人々が求める(はずの)共認は、五感を駆使し、対面で交感するものだと思います。ただ、日常にそのような共認の場を失った現代人(とくに都会人)は、マスコミに代替共認(充足)を求めざるを得なくなったのではないでしょうか。そのような需要がマスコミの盛衰を左右しているのだと思います。

マスコミによる一方的な発信内容でも共感できる部分があれば共認は成立したような感覚があります。それは一方向で完結してしまうので、その共認の感覚は飽くまで“擬似”ですが、疑似体験でも充足を伴います。それは差し迫った課題がないため飽くまで解脱止まりであり、集団課題を捨象した個人や家庭にとっては都合のいいものです。

都市部の拡大(本源性を残す農村の衰退)とともにバラバラの個人や核家族が増え、これにともなってテレビが普及し視聴時間が拡大していったのも、そのような共認の代替充足が求められた結果ではないかと思います。
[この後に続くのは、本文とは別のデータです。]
theorem test_decode_rejects :
    decode (.command 0x1002#16) = .reject .operandBits ∧ decode (.command 0x2000#16) = .reject .badVariant ∧
    decode (.command 0x2003#16) = .reject .badVariant ∧ decode (.command 0x2005#16) = .reject .operandBits ∧
    decode (.command 0x3001#16) = .reject .operandBits ∧ decode (.command 0x7100#16) = .reject .reservedBits ∧
    decode (.command 0x0000#16) = .reject .badOp ∧ decode (.command 0x8000#16) = .reject .badOp ∧
    decode (.command 0xF0FF#16) = .reject .badOp := by decide

theorem test_decode_family_codes :
    decode (.code .family 0b00010000#8) = .instr .family10 ∧ decode (.code .family 0b00101000#8) = .instr .family28 ∧
    decode (.code .family 0b00100010#8) = .instr .family22 ∧
    decode (.code .family 0b00000001#8) = .reject .unlistedFamily := by decide

theorem test_decode_config_codes :
    decode (.code .config 0b00011111#8) = .instr (.cfgRes9 0 31) ∧
    decode (.code .config 0b10111111#8) = .instr (.cfgRes10 1 31) ∧
    decode (.code .config 0b01000001#8) = .instr (.cfgRes11 0 1) ∧
    decode (.code .config 0b01111111#8) = .instr (.cfgRes12 0 31) := by decide

theorem test_decode_bus_codes :
    decode (.code .bus 0b01000100#8) = .instr .busConvert ∧ decode (.code .bus 0b10111110#8) = .instr .busRead ∧
    decode (.code .bus 0b01001110#8) = .instr .busWrite ∧
    decode (.code .bus 0b11111111#8) = .reject .unlistedBusByte := by decide

/-- The match value of each byte-wide row of spec/opcode_table.json gives the row's own instruction (log 7). -/
theorem test_decodeTableWord_byte_rows :
    decodeTableWord 8 0x10 = some .family10 ∧ decodeTableWord 8 0x28 = some .family28 ∧
    decodeTableWord 8 0x22 = some .family22 ∧ decodeTableWord 8 0x00 = some (.cfgRes9 0 0) ∧
    decodeTableWord 8 0x20 = some (.cfgRes10 0 0) ∧ decodeTableWord 8 0x40 = some (.cfgRes11 0 0) ∧
    decodeTableWord 8 0x60 = some (.cfgRes12 0 0) ∧ decodeTableWord 8 0x44 = some .busConvert ∧
    decodeTableWord 8 0xBE = some .busRead ∧ decodeTableWord 8 0x4E = some .busWrite := by decide

theorem test_decodeTableWord_command_rows :
    decodeTableWord 16 0x1001 = some .identifyFirst ∧ decodeTableWord 16 0x4000 = some (.setres 0) ∧
    decodeTableWord 16 0x7000 = some .readc ∧ decodeTableWord 16 0x0000 = none := by decide

theorem test_withFetchWord_runs_first :
    blkOf (step (State.reset.withFetchWord 16 0x2002)) =
      some { Block.reset with present := true, variant := .modelB } := by decide

/-! ### Pure functions -/

/-- L2.1. -/
theorem test_dispatch :
    dispatch 0x10 = .modelS ∧ dispatch 0x28 = .modelB ∧ dispatch 0x22 = .modelB ∧ dispatch 0x00 = .unsupported ∧
    dispatch 0x01 = .unsupported ∧ dispatch 0x11 = .unsupported ∧ dispatch 0x20 = .unsupported ∧
    dispatch 0x29 = .unsupported ∧ dispatch 0x2A = .unsupported ∧ dispatch 0xFF = .unsupported := by decide

/-- L2.3, Clamp. -/
theorem test_clamp :
    clamp (-128) .modelB = 9 ∧ clamp 8 .modelB = 9 ∧ clamp 10 .modelB = 10 ∧ clamp 11 .modelB = 11 ∧
    clamp 12 .modelB = 12 ∧ clamp 127 .modelB = 12 ∧ clamp 127 .modelS = 9 ∧ clamp (-1) .modelS = 9 := by decide

/-- L2.3, CfgCompute, both columns. -/
theorem test_cfgCompute :
    cfgCompute .replace 0x7F 9 = 0x1F ∧ cfgCompute .replace 0x7F 10 = 0x3F ∧ cfgCompute .replace 0x1F 12 = 0x7F ∧
    cfgCompute .replace 0xFF 9 = 0x9F ∧ cfgCompute .replace 0x9F 11 = 0xDF ∧ cfgCompute .replace 0x60 10 = 0x20 ∧
    cfgCompute .or 0x7F 9 = 0x7F ∧ cfgCompute .or 0x60 10 = 0x60 ∧ cfgCompute .or 0xFF 9 = 0xFF := by decide

/-- L2.4 table B: B1, B2, B3, B4, B5, B6, B7, B19, B21. -/
theorem test_decode_modelB :
    decodeTemp powerOn .modelB = some 0x42AA0000 ∧ decodeTemp (pad 0x5E 0xFF 0x7F 0 0) .modelB = some 0xC1220000 ∧
    decodeTemp (pad 0x97 0x01 0x1F 0 0) .modelB = some 0x41C80000 ∧
    decodeTemp (pad 0x97 0x01 0x3F 0 0) .modelB = some 0x41CA0000 ∧
    decodeTemp (pad 0x97 0x01 0x5F 0 0) .modelB = some 0x41CB0000 ∧
    decodeTemp (pad 0x97 0x01 0x7F 0 0) .modelB = some 0x41CB8000 ∧
    decodeTemp (pad 0x97 0x01 0x9F 0 0) .modelB = some 0x41C80000 ∧
    decodeTemp (pad 0x00 0x08 0x7F 0 0) .modelB = some 0xC3000000 ∧
    decodeTemp (pad 0xFF 0x7F 0x7F 0 0) .modelB = some 0xBD800000 := by decide

/-- L2.4 table S: S-1, S-2, S-4, S-6, S-8, S-9, S-10, S-12, S-17, S-20. -/
theorem test_decode_modelS :
    decodeTemp (pad 0x14 0x00 0 0x05 0x10) .modelS = some 0x41270000 ∧
    decodeTemp (pad 0xA0 0x00 0 0x05 0x10) .modelS = some 0x42A0E000 ∧
    decodeTemp (pad 0xAA 0x00 0 0x00 0x10) .modelS = some 0x42AB8000 ∧
    decodeTemp (pad 0xAA 0x00 0 0x0C 0x0F) .modelS = some 0x42AA0000 ∧
    decodeTemp (pad 0xAB 0x00 0 0x0C 0x10) .modelS = some 0x42AA0000 ∧
    decodeTemp (pad 0xAB 0x00 0 0x0C 0x11) .modelS = some 0x42AB0000 ∧
    decodeTemp (pad 0x00 0x00 0 0x10 0x10) .modelS = some 0xBE800000 ∧
    decodeTemp (pad 0xFF 0xFF 0 0x0C 0x10) .modelS = some 0xBF800000 ∧
    decodeTemp (pad 0x00 0x00 0 0xFF 0x10) .modelS = some 0xC1730000 ∧
    decodeTemp (pad 0x00 0x20 0 0x0C 0x00) .modelS = some 0x00000000 := by decide

/-- L2.4 table F. -/
theorem test_toFloat :
    toFloat 0x0000 = 0x00000000 ∧ toFloat 0x0001 = 0x3B800000 ∧ toFloat 0x00FF = 0x3F7F0000 ∧
    toFloat 0x0100 = 0x3F800000 ∧ toFloat 0x7FFF = 0x42FFFE00 ∧ toFloat 0x8000 = 0xC3000000 ∧
    toFloat 0x8001 = 0xC2FFFE00 ∧ toFloat 0xFFFF = 0xBB800000 ∧ toFloat 0xFF00 = 0xBF800000 := by decide

/-- R83, R84. -/
theorem test_assemble :
    assemble (.identify none) = some 0x1001 ∧ assemble (.setres 10) = some 0x400A ∧
    assemble (.setres (-1)) = some 0x40FF ∧ assemble (.setres 128) = none := by decide

/-- R83, the spelling of a line. -/
theorem test_asmText : asmText (.setres (-5)) = "SETRES #-5" ∧ asmText (.word 0x400A) = ".word 0x400A" := by decide

/-! ### Commands on small states -/

/-- I1. -/
theorem test_identify_notFound :
    blkOf (exec .identifyFirst (searching none)) = some { Block.reset with status := .notFound } ∧
    txnsOf (exec .identifyFirst (searching none)) = some [.search true none] := by decide

/-- I5, for any CRC function that gives the byte 0x56 as the vector's does. -/
theorem test_identify_modelB (h : Config.crc8 [0x28, 0x11, 0x22, 0x33, 0x44, 0x55, 0x66] = 0x56) :
    blkOf (exec .identifyFirst (searching (some (addr28 0x56)))) =
      some { Block.reset with present := true, variant := .modelB, addr := some (addr28 0x56) } := by
  have hc : addrOK (addr28 0x56) = true := (addrOK_iff _).2 h
  have hd : dispatch (addr28 0x56).family ≠ .unsupported := by decide
  show some (State.identify _ true).blk = _
  rw [identify_absent _ _ rfl, searchAnswer_cons _ (some (addr28 0x56)) [] rfl, identifyAnswer_supported _ _ hc hd]
  rfl

/-- I9 and I11. -/
theorem test_assertS :
    blkOf (exec .assertS State.reset) = some { Block.reset with present := true, variant := .modelS } ∧
    blkOf (exec .assertS (presentWith .modelB [])) =
      some { (presentWith .modelB []).blk with status := .illegalState } := by decide

/-- I10. -/
theorem test_assertB :
    blkOf (exec .assertB State.reset) = some { Block.reset with present := true, variant := .modelB } := by decide

/-- I12 and I13. -/
theorem test_isPresent :
    (blkOf (exec .isPresent State.reset)).map Block.result = some 0x00000000 ∧
    (blkOf (exec .isPresent (presentWith .modelS []))).map Block.result = some 0x00000001 := by decide

/-- S2. -/
theorem test_setres_ok :
    (blkOf (exec (.setres 10) (presentWith .modelB [.ok powerOn, .ok powerOn]))).map Block.res = some (some 10) ∧
    txnsOf (exec (.setres 10) (presentWith .modelB [.ok powerOn, .ok powerOn])) =
      some [.txn .skip 0xBE [] 9 (some powerOn.bytes), .txn .skip 0x4E [0x4B, 0x46, 0x3F] 0 (some [])] := by decide

/-- S7. -/
theorem test_setres_write_fails :
    blkOf (exec (.setres 11) (presentWith .modelB [.ok powerOn, .fail])) =
      some { (presentWith .modelB []).blk with
        sp := some { powerOn with config := 0x5F }, status := .transportError } := by decide

/-- V2 and V1. -/
theorem test_convert :
    txnsOf (exec .convert (presentWith .modelB [.ok powerOn])) = some [.txn .skip 0x44 [] 0 (some [])] ∧
    txnsOf (exec .convert State.reset) = some [] ∧
    (blkOf (exec .convert State.reset)).map Block.status = some .ok := by decide

/-- D4. -/
theorem test_read_ok :
    blkOf (exec .read (presentWith .modelB [.ok powerOn])) =
      some { (presentWith .modelB []).blk with
        sp := some powerOn, result := 0x42AA0000, temp := some 0x42AA0000 } := by decide

/-- D1 and D3. -/
theorem test_read_fails :
    (blkOf (exec .read State.reset)).map Block.status = some .notPresent ∧
    (blkOf (exec .read (presentWith .modelB [.fail]))).map Block.status = some .transportError := by decide

/-- D8, with the CRC byte of the vector. -/
theorem test_readc_ok (h : Config.crc8 [0xAA, 0x00, 0x4B, 0x46, 0xFF, 0xFF, 0x0C, 0x10] = 0x87) :
    (blkOf (exec .readc (presentWith .modelS [.ok padD8]))).map Block.temp = some (some 0x42AA0000) := by
  have hn : exec .readc (presentWith .modelS [.ok padD8]) = .next _ :=
    (execReadc_ok _ padD8 rfl rfl ((spOK_iff padD8).2 h)).trans
      ((reading_next _ _ _).2 ⟨0x42AA0000, (by decide : decodeTemp padD8 .modelS = some 0x42AA0000), rfl⟩)
  rw [hn]
  rfl

/-- D5: on a wrong CRC byte `TEMP` keeps what it held. -/
theorem test_readc_integrity (c : Byte) (h : Config.crc8 [0x5E, 0xFF, 0x4B, 0x46, 0x7F, 0xFF, 0x02, 0x10] ≠ c) (s : State)
    (hp : s.blk.present = true) (ha : s.txnAnswer = .ok ⟨0x5E, 0xFF, 0x4B, 0x46, 0x7F, 0xFF, 0x02, 0x10, c⟩) :
    (blkOf (exec .readc s)).map Block.temp = some s.blk.temp := by
  have hc : spOK ⟨0x5E, 0xFF, 0x4B, 0x46, 0x7F, 0xFF, 0x02, 0x10, c⟩ = false := by simpa [spOK, Scratchpad.crcBytes] using h
  show (blkOf (execReadc s)).map _ = _
  rw [execReadc_badCrc _ _ hp ha hc]
  rfl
そのような状況を背景として見ると、マスコミ(とくにテレビ)の歴史とは、より本来の共認に近づこう(それを求める人々の欲求に応えよう)としてきた流れとしてみることができるのではないでしょうか。

例えば、娯楽性の薄いニュース番組について見てみても、当初は静止した画面にアナウンサーの声だけが流れるスタイルでした。それがアナウンサーやキャスターと呼ばれる人がテレビカメラの前でしゃべるのが一般的になります。現在では、そのかたわらに相づち(合いの手?)を打つ女性や学識~タレントなどのコメンテーターがいたり、そのやりとりを見せるものが人気となっています。昨今では、キャスターが視聴者の思いを代弁すべく自分の意見(と思われるもの)を画面に向かってぶつけたりします。

そのような“演出”は、いかに本来の共認にせまれるか、あるいは、共認できたと“思わせる”ことができるか、という努力であるように感じます。

そういう流れを背景としてみた場合、ここにきてテレビを視聴する世帯が減少する(総世帯視聴率の低下)という兆候は、新しい流れ、すなわち、より本来の共認に近いものを求める動きと捉えることができるのではないでしょうか。